来店された高齢の男性客は、週末お孫さんたちが来てバーベキューをするからとイカを注文。たくさんの貝類を前に、「ホタテもサザエも大きいなぁ。子どもが初めて食べるから小さい方がいいのだけどなぁ」と。西村さんは「そのサイズしかないけど、小さめを見繕っておきますよ」と笑顔で対応していました。初めて出会う味に、お子さんたちの感想が気になります。

陳列を眺めているのが楽しくなるほど、干物や海藻なども種類豊富。

干物も各種スタンバイ。品揃え豊富な大阪中央卸売市場で仕入れているため、地方ではなかなか見かけない良品が手に入ります。この日は、きびなごや金目鯛、かますなど。見るからに身がふっくらしていて、焼くとジューシーなんだろうなぁ…と思わず喉をゴクリ。西村さんは、「このあたりは、干物も種類を多く売っているところがあまりないんです。美味しいものを身近に感じてもらいたいという思いで毎回仕入れてきます」。

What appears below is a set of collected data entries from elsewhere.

/-- R132: REQ.INST, for the commands 1 to 4. -/
def Obligations.ReqInstSendsTheFirstPair : Prop :=
  (∀ (a c : Byte) (s : State), 0 < c.toNat → c.toNat < 5 → s.busy = false → ∃ m : Memory,
    exec (.reqInst a c) s = .next
      { s with
        op := 3#3, addr := a, cmd := c, busy := false, wait := .none
        txBuf := m, acc := crc16 [a, 0x05#8, 0x00#8, c]
        status := if s.nextTxAnswer = .ok then 1#3 else 4#3
        txAnswers := s.txAnswers.tail, txCalls := s.txCalls + 1
        history := s.history ++ [.tx (frame [a, 0x05#8, 0x00#8, c]) s.nextTxAnswer] } ∧
    ∀ i, m.read i = (frame [a, 0x05#8, 0x00#8, c]).getD i 0x00#8) ∧
  (∀ (p : Params) (a c : Byte), 0 < c.toNat → c.toNat < 5 → decodeRequest p (3#3 ++ a ++ c) = .reqInst a c) ∧
  frame [0x2A#8, 0x05#8, 0x00#8, 0x02#8] = [0x2A#8, 0x05#8, 0x00#8, 0x02#8, 0x99#8, 0xFC#8]

/-- R133: REQ.ENRG, for the command 0 and the commands from 5. -/
def Obligations.ReqEnrgSendsTheSecondPair : Prop :=
  (∀ (a c : Byte) (s : State), (c.toNat = 0 ∨ 5 ≤ c.toNat) → s.busy = false → ∃ m : Memory,
    exec (.reqEnrg a c) s = .next
      { s with
        op := 3#3, addr := a, cmd := c, busy := false, wait := .none
        txBuf := m, acc := crc16 [a, 0x08#8, 0x16#8, c]
        status := if s.nextTxAnswer = .ok then 1#3 else 4#3
        txAnswers := s.txAnswers.tail, txCalls := s.txCalls + 1
        history := s.history ++ [.tx (frame [a, 0x08#8, 0x16#8, c]) s.nextTxAnswer] } ∧
    ∀ i, m.read i = (frame [a, 0x08#8, 0x16#8, c]).getD i 0x00#8) ∧
  (∀ (p : Params) (a c : Byte), (c.toNat = 0 ∨ 5 ≤ c.toNat) → decodeRequest p (3#3 ++ a ++ c) = .reqEnrg a c) ∧
  frame [0x2A#8, 0x08#8, 0x16#8, 0x09#8] = [0x2A#8, 0x08#8, 0x16#8, 0x09#8, 0x47#8, 0x98#8]

/-- R136: whatever a builder hands to the transport passes the trailer check and has its operation's length. -/
def Obligations.BuiltFramesPassTheCheck : Prop :=
  ∀ (i : Instr) (s t : State), isBuilder i = true → s.busy = false → exec i s = .next t →
    ∃ (f : List Byte) (r : TxAnswer), t.history = s.history ++ [.tx f r] ∧
      ((∃ a, i = .sessOpen a) → f.length = 11) ∧ ((∃ a c, i = .sessCmd a c) → f.length = 4) ∧
      ((∃ a c, i = .reqInst a c ∨ i = .reqEnrg a c) → f.length = 6) ∧
      f.getD (f.length - 2) 0x00#8 = (crc16 (f.take (f.length - 2))).extractLsb' 0 8 ∧
      f.getD (f.length - 1) 0x00#8 = (crc16 (f.take (f.length - 2))).extractLsb' 8 8

/-- The answer of a `TxWrite` (R54): the next one the state lists; where it lists none, a free value (the model's
choice, log 3), and a builder completes either way. -/
def Obligations.WriteAnswerIsListedOrFree : Prop :=
  (∀ (s : State) (r : TxAnswer) (more : List TxAnswer), s.txAnswers = r :: more → s.nextTxAnswer = r) ∧
  (∀ s : State, s.txAnswers = [] → s.nextTxAnswer = Config.freeTxAnswer s.txCalls) ∧
  (∀ (i : Instr) (s : State), isBuilder i = true → s.busy = false → ∃ t, exec i s = .next t ∧ t.busy = false ∧
    (t.status = 1#3 ∨ t.status = 4#3))

/-- The four FRAME-TX rows build their frame in a cleared TXBUF, leave its checksum in ACC, and change nothing else
(R84 to R86; that a row is the building and not the sending is the model's choice, log 9). -/
def Obligations.RequestFramesAreBuiltInTxbuf : Prop :=
  ∀ (i : Instr) (h : List Byte) (s : State),
    ((∃ a, i = .fOpen a ∧ h = [a, 0x01#8, 0x01#8, 0x01#8, 0x01#8, 0x01#8, 0x01#8, 0x01#8, 0x01#8]) ∨
     (∃ a c, i = .fSess a c ∧ h = [a, c]) ∨
     (∃ a c, i = .fReqInst a c ∧ h = [a, 0x05#8, 0x00#8, c]) ∨
     (∃ a c, i = .fReqEnrg a c ∧ h = [a, 0x08#8, 0x16#8, c])) →
    ∃ m : Memory, exec i s = .next { s with txBuf := m, acc := crc16 h } ∧ m.wf = true ∧
      ∀ k, m.read k = (frame h).getD k 0x00#8

/-! ## Reading the stream -/

/-- R55: for every stream and count exactly one thing happens: the next n bytes are given, or the transport gives up
before the count is reached, or the read is not answered. (What a failed read leaves is the model's choice, log 2.) -/
def Obligations.ReadGivesBytesOrFailsOrWaits : Prop :=
  ∀ (n : Nat) (r : List RxItem),
    (∃ bs rest, bs.length = n ∧ r = onStream bs ++ rest ∧ rxTake n r = .got bs rest) ∨
    (∃ lost rest, lost.length < n ∧ r = onStream lost ++ .fail :: rest ∧ rxTake n r = .failed rest) ∨
    (∃ pending, pending.length < n ∧ r = onStream pending ∧ rxTake n r = .silent)

/-- R95: the response lengths, and the drain's length is the same count (R160). -/
def Obligations.ResponseLengthsAndDrainLengths : Prop :=
  Parser.readLen .chkrdy = 4 ∧ Parser.readLen (.rdval .V) = 12 ∧ Parser.readLen (.rdval .I) = 12 ∧
  Parser.readLen (.rdval .P) = 15 ∧ Parser.readLen .rdenergy = 19 ∧ ∀ p : Parser, p.drainLen = p.readLen

/-! ## The parser operations: success -/

/-- CHKRDY on an acknowledgment with the right trailer and status 0 (R151's success path): READY 1, STATUS 1, one read
of four bytes; index 0 is compared with nothing. -/
def Obligations.ChkrdyReportsReadiness : Prop :=
  ∀ (a c x : Byte) (rest : List RxItem) (s : State), s.busy = false → s.rx = onStream (frame [x, 0x00#8]) ++ rest →
    ∃ m : Memory,
      exec (.chkrdy a c) s = .next
        { s with
          op := 2#3, addr := a, cmd := c, busy := false, wait := .none, status := 1#3, ready := true
          rxBuf := m, acc := crc16 [x, 0x00#8], rx := rest, history := s.history ++ [.rx 4] } ∧
      ∀ i, m.read i = (frame [x, 0x00#8]).getD i 0x00#8

/-- RDVAL.V on a 12-byte response with the right trailer (R154): three fields decoded with DEC24 from indices 1 to 9,
the other two channels sentinel; the rule's example. -/
def Obligations.RdvalVDecodesTheVoltages : Prop :=
  (∀ (a x b1 b2 b3 b4 b5 b6 b7 b8 b9 : Byte) (rest : List RxItem) (s : State), s.busy = false →
    s.rx = onStream (frame [x, b1, b2, b3, b4, b5, b6, b7, b8, b9]) ++ rest →
    ∃ m : Memory,
      exec (.rdvalV a) s = .next
        { s with
          op := 4#3, addr := a, cmd := s.params.cmdVoltage, busy := false, wait := .none, status := 1#3
          triple :=
            { v := { p0 := 0x00#8 ++ b1 ++ b3 ++ b2, p1 := 0x00#8 ++ b4 ++ b6 ++ b5, p2 := 0x00#8 ++ b7 ++ b9 ++ b8 }
              i := { p0 := 0xFFFF#32, p1 := 0xFFFF#32, p2 := 0xFFFF#32 }
              p := { p0 := 0xFFFF#32, p1 := 0xFFFF#32, p2 := 0xFFFF#32 } }
          rxBuf := m, acc := crc16 [x, b1, b2, b3, b4, b5, b6, b7, b8, b9], rx := rest
          history := s.history ++ [.rx 12] } ∧
      ∀ i, m.read i = (frame [x, b1, b2, b3, b4, b5, b6, b7, b8, b9]).getD i 0x00#8) ∧
  (∀ (p : Params) (a : Byte), decodeRequest p (4#3 ++ a ++ p.cmdVoltage) = .rdvalV a) ∧
  frame [0x2A#8, 0x00#8, 0xD8#8, 0x59#8, 0x00#8, 0x6E#8, 0x5A#8, 0x00#8, 0x7B#8, 0x59#8] =
    [0x2A#8, 0x00#8, 0xD8#8, 0x59#8, 0x00#8, 0x6E#8, 0x5A#8, 0x00#8, 0x7B#8, 0x59#8, 0x8D#8, 0x69#8] ∧
  0x00#8 ++ 0x00#8 ++ 0x59#8 ++ 0xD8#8 = 23000#32 ∧ 0x00#8 ++ 0x00#8 ++ 0x5A#8 ++ 0x6E#8 = 23150#32 ∧
  0x00#8 ++ 0x00#8 ++ 0x59#8 ++ 0x7B#8 = 22907#32

/-- RDVAL.I (R155): as RDVAL.V with the Current channel; the rule's example. -/
def Obligations.RdvalIDecodesTheCurrents : Prop :=
  (∀ (a x b1 b2 b3 b4 b5 b6 b7 b8 b9 : Byte) (rest : List RxItem) (s : State), s.busy = false →
    s.rx = onStream (frame [x, b1, b2, b3, b4, b5, b6, b7, b8, b9]) ++ rest →
    ∃ m : Memory,
      exec (.rdvalI a) s = .next
        { s with
          op := 4#3, addr := a, cmd := s.params.cmdCurrent, busy := false, wait := .none, status := 1#3
          triple :=
            { v := { p0 := 0xFFFF#32, p1 := 0xFFFF#32, p2 := 0xFFFF#32 }
              i := { p0 := 0x00#8 ++ b1 ++ b3 ++ b2, p1 := 0x00#8 ++ b4 ++ b6 ++ b5, p2 := 0x00#8 ++ b7 ++ b9 ++ b8 }
              p := { p0 := 0xFFFF#32, p1 := 0xFFFF#32, p2 := 0xFFFF#32 } }
          rxBuf := m, acc := crc16 [x, b1, b2, b3, b4, b5, b6, b7, b8, b9], rx := rest
          history := s.history ++ [.rx 12] } ∧
      ∀ i, m.read i = (frame [x, b1, b2, b3, b4, b5, b6, b7, b8, b9]).getD i 0x00#8) ∧
  (∀ (p : Params) (a : Byte), p.cmdCurrent ≠ p.cmdVoltage → decodeRequest p (4#3 ++ a ++ p.cmdCurrent) = .rdvalI a) ∧
  frame [0x2A#8, 0x00#8, 0xDC#8, 0x05#8, 0x00#8, 0x10#8, 0x27#8, 0x01#8, 0x00#8, 0x00#8] =
    [0x2A#8, 0x00#8, 0xDC#8, 0x05#8, 0x00#8, 0x10#8, 0x27#8, 0x01#8, 0x00#8, 0x00#8, 0x93#8, 0xF3#8] ∧
  0x00#8 ++ 0x00#8 ++ 0x05#8 ++ 0xDC#8 = 1500#32 ∧ 0x00#8 ++ 0x00#8 ++ 0x27#8 ++ 0x10#8 = 10000#32 ∧
  0x00#8 ++ 0x01#8 ++ 0x00#8 ++ 0x00#8 = 65536#32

同店ができたことで、わが家の食卓が変わったという声も多く届いているとのこと。「一尾丸ごととか、生きた魚とかを料理したことのない人も多いので、魚の名前だけではなく、“これどうやって食べるの?”と聞かれることもよくあります。なので、ご自宅で簡単にできる食べ方も一緒にお伝えしますよ」。この道20数年、魚のプロなので何でも気軽に質問しましょう。

豊かで楽しみな日常生活を地域住民にもたらしました。

常連客の中には、「毎週金曜日はお造りの日」と決めている方も。その方が来店されると、西村さんは勝手知ったるといった風に、「いつものね」と、手際よく様々な魚を手に取り、盛り合わせ用に捌いていきます。

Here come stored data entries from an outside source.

theorem exec_rejected : exec i s = .next ((s.drainIssued p op a c bytes rest).continueDrain e p) := by
  have hreads : s.history ++ [.rx p.readLen, .rx p.readLen] = s.history ++ [.rx p.readLen] ++ [.rx p.readLen] :=
    List.append_cons ..
  rw [exec_parser hb hi, State.runParser_got (s := s.accept op a c) hl hrx, he _ rfl rfl, State.drainIssued, hreads]
  rcases p with _ | ch | _ <;> rfl

/-- The drain answered, with bytes or by a failure: the recovery ends the operation (R212). -/
theorem exec_rejected_answered {rest' : List RxItem} (hr : ReadLeaves p.drainLen rest rest') :
    exec i s = .next
      (({ s with
         op := op, addr := a, cmd := c, busy := false, wait := .none, status := e.code
         rxBuf := Memory.cleared.store 0 bytes, acc := crc16 (bytes.take (p.readLen - 2)), rx := rest'
         history := s.history ++ [.rx p.readLen, .rx p.readLen] } : State).failureValue (.parser p)) := by
  have hdrain : ReadLeaves p.drainLen (s.drainIssued p op a c bytes rest).rx rest' := by
    rwa [State.drainIssued_rx]
  rw [exec_rejected hb hi hl hrx he, State.continueDrain_answered hdrain, State.recover_parser]
  rcases p with _ | ch | _ <;> rfl

/-- The drain not answered: the engine stays busy in it (R213). -/
theorem exec_rejected_silent {ds : List Byte} (hds : ds.length < p.drainLen) (hrest : rest = onStream ds) :
    exec i s = .next
      (({ s with
         op := op, addr := a, cmd := c, busy := true, wait := .drain p e
         rxBuf := Memory.cleared.store 0 bytes, acc := crc16 (bytes.take (p.readLen - 2)), rx := rest
         history := s.history ++ [.rx p.readLen, .rx p.readLen] } : State).failureValue (.parser p)) := by
  have hdrain : rxTake p.drainLen (s.drainIssued p op a c bytes rest).rx = .silent := by
    rw [State.drainIssued_rx, hrest]
    exact rxTake_silent ds _ hds
  rw [exec_rejected hb hi hl hrx he, State.continueDrain_silent hdrain]
  rcases p with _ | ch | _ <;> rfl
end

/-! ## A first read that fails or is not answered (R207, R213) -/

theorem exec_parser_failed {lost : List Byte} {rest : List RxItem} (hb : s.busy = false)
    (hi : parserRequest s.params i = some (p, op, a, c)) (hl : lost.length < p.readLen)
    (hrx : s.rx = onStream lost ++ .fail :: rest) :
    exec i s = .next
      (({ s with
         op := op, addr := a, cmd := c, busy := false, wait := .none, status := stTransportFailure
         rxBuf := Memory.cleared, rx := rest, history := s.history ++ [.rx p.readLen] } : State).failureValue
        (.parser p)) := by
  rw [exec_parser hb hi, State.runParser_failed (s := s.accept op a c) hl hrx, State.recover_parser]
  rcases p with _ | ch | _ <;> rfl

theorem exec_parser_silent {pending : List Byte} (hb : s.busy = false)
    (hi : parserRequest s.params i = some (p, op, a, c)) (hl : pending.length < p.readLen)
    (hrx : s.rx = onStream pending) :
    exec i s = .next
      (({ s with
         op := op, addr := a, cmd := c, busy := true, wait := .read p, rxBuf := Memory.cleared
         history := s.history ++ [.rx p.readLen] } : State).failureValue (.parser p)) := by
  rw [exec_parser hb hi, State.runParser_silent (s := s.accept op a c) hl hrx]
  rcases p with _ | ch | _ <;> rfl
end

/-! ## The hang (R213) -/

theorem rxSilent_short {pending : List Byte} {n : Nat} (h : pending.length < n) :
    rxSilent n (onStream pending) = true := by
  rw [rxSilent, beq_iff_eq]
  exact rxTake_silent pending n h

/-- A read and a drain left short are stuck alike: a drain asks for the operation's own count (R160). -/
theorem State.stuck_short {s : State} {p : Parser} {pending : List Byte}
    (hw : s.wait = .read p ∨ ∃ e, s.wait = .drain p e) (hrx : s.rx = onStream pending)
    (hl : pending.length < p.readLen) : s.stuck = true := by
  have hsilent : rxSilent p.readLen s.rx = true := hrx ▸ rxSilent_short hl
  rcases hw with hw | ⟨e, hw⟩
  · simp only [State.stuck, hw, hsilent]
  · simp only [State.stuck, hw, Parser.drainLen, hsilent]

/-! ## Illegal requests (R208, R209) -/

theorem reservedOp_iff {op : BitVec 3} : reservedOp op = true ↔ op = 0#3 ∨ op = 6#3 ∨ op = 7#3 := by
  simp only [reservedOp, Bool.or_eq_true, beq_iff_eq, or_assoc]

section
variable {s : State}

theorem exec_illegalOperation (hb : s.busy = false) (op : BitVec 3) (a c : Byte) :
    exec (.illegalOperation op a c) s =
      .next { s with op := op, addr := a, cmd := c, busy := false, wait := .none, status := stIllegalOperation } :=
  congrArg Host.Outcome.next (State.serve_idle hb op a c .illegalOperation)

theorem exec_illegalOperand (hb : s.busy = false) (a c : Byte) :
    exec (.illegalOperand a c) s =
      .next
        { s with
          op := opRdval, addr := a, cmd := c, busy := false, wait := .none, status := stIllegalOperand
          triple := Triple.sentinel } :=
  congrArg Host.Outcome.next (State.serve_idle hb opRdval a c .illegalOperand)
end

/-! ## The obligations -/

/-- Settles O33: a wrong trailer rejects the response, and its drain is answered or not. -/
theorem wrongTrailerDrainsAndFails : Obligations.WrongTrailerDrainsAndFails := by
  intro i p op a c bs rest s hb hi hl hw hrx
  have hrejected := rejectedFor_wrongTrailer hl hw
  refine ⟨_, Memory.read_fresh bs, fun rest' hanswer => ?_, fun ds hds hrest => ?_⟩
  · exact exec_rejected_answered hb hi hl hrx hrejected (ReadLeaves.of_answer hanswer)
  · exact exec_rejected_silent hb hi hl hrx hrejected hds hrest

/-- Settles O34: a non-zero status byte rejects the framed acknowledgment, and its drain is answered or not. -/
theorem nonZeroStatusDrainsAndFails : Obligations.NonZeroStatusDrainsAndFails := by
  intro a c x status rest s hb hstatus hrx
  have hrejected := rejectedFor_statusByte hstatus x
  refine ⟨_, Memory.read_fresh (frame [x, status]), fun rest' hanswer => ?_, fun ds hds hrest => ?_⟩
  · exact exec_rejected_answered hb rfl rfl hrx hrejected (ReadLeaves.of_answer hanswer)
  · exact exec_rejected_silent hb rfl rfl hrx hrejected hds hrest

焼き用の青魚を毎週買われる別のお客さんが来店するやいなや、今度は「いらっしゃいませ!鯖で」、と言って、保冷ケースからささっと鯖の尾を持って炊事場に移動して三枚卸しに。
常連客のそれぞれのニーズが頭に入っている様子。
その上で、さらなる要望や食べ方、保存の仕方、好みなどを伺いながら、臨機応変に提案していきます。

「金曜日はお刺身に、土日は焼き、週明け分は…など、まとめてご購入される方が多いので、美味しく保存できる方法もお伝えしています」。確かに、取材に訪れたこの日も、1つ2つではなく、まとめて何種類もご購入されている方がほとんどでした。
それぞれのご家庭で、金曜か週末は山之魚屋を訪れ、新鮮な魚介を購入し、自宅で料理をして食べるという新たな生活スタイルと、何よりもそういった「日常の楽しみ」が増えた人が多いのだろうなと感じました。
一度訪れると、“お買い物ルーティーンリスト”に仲間入りすること間違いなしです。

 

<注意事項>

  • 新型コロナウイルス感染症拡大予防のため、店内でのマスク着用、手指の消毒、ソーシャルディスタンス等に配慮しています。ご協力をお願いいたします。
  • 掲載の内容は取材時点の情報に基づきます。内容の変更、消費税率変更に伴う金額の改定などが発生する場合がありますので、ご利用の際は事前にご確認ください。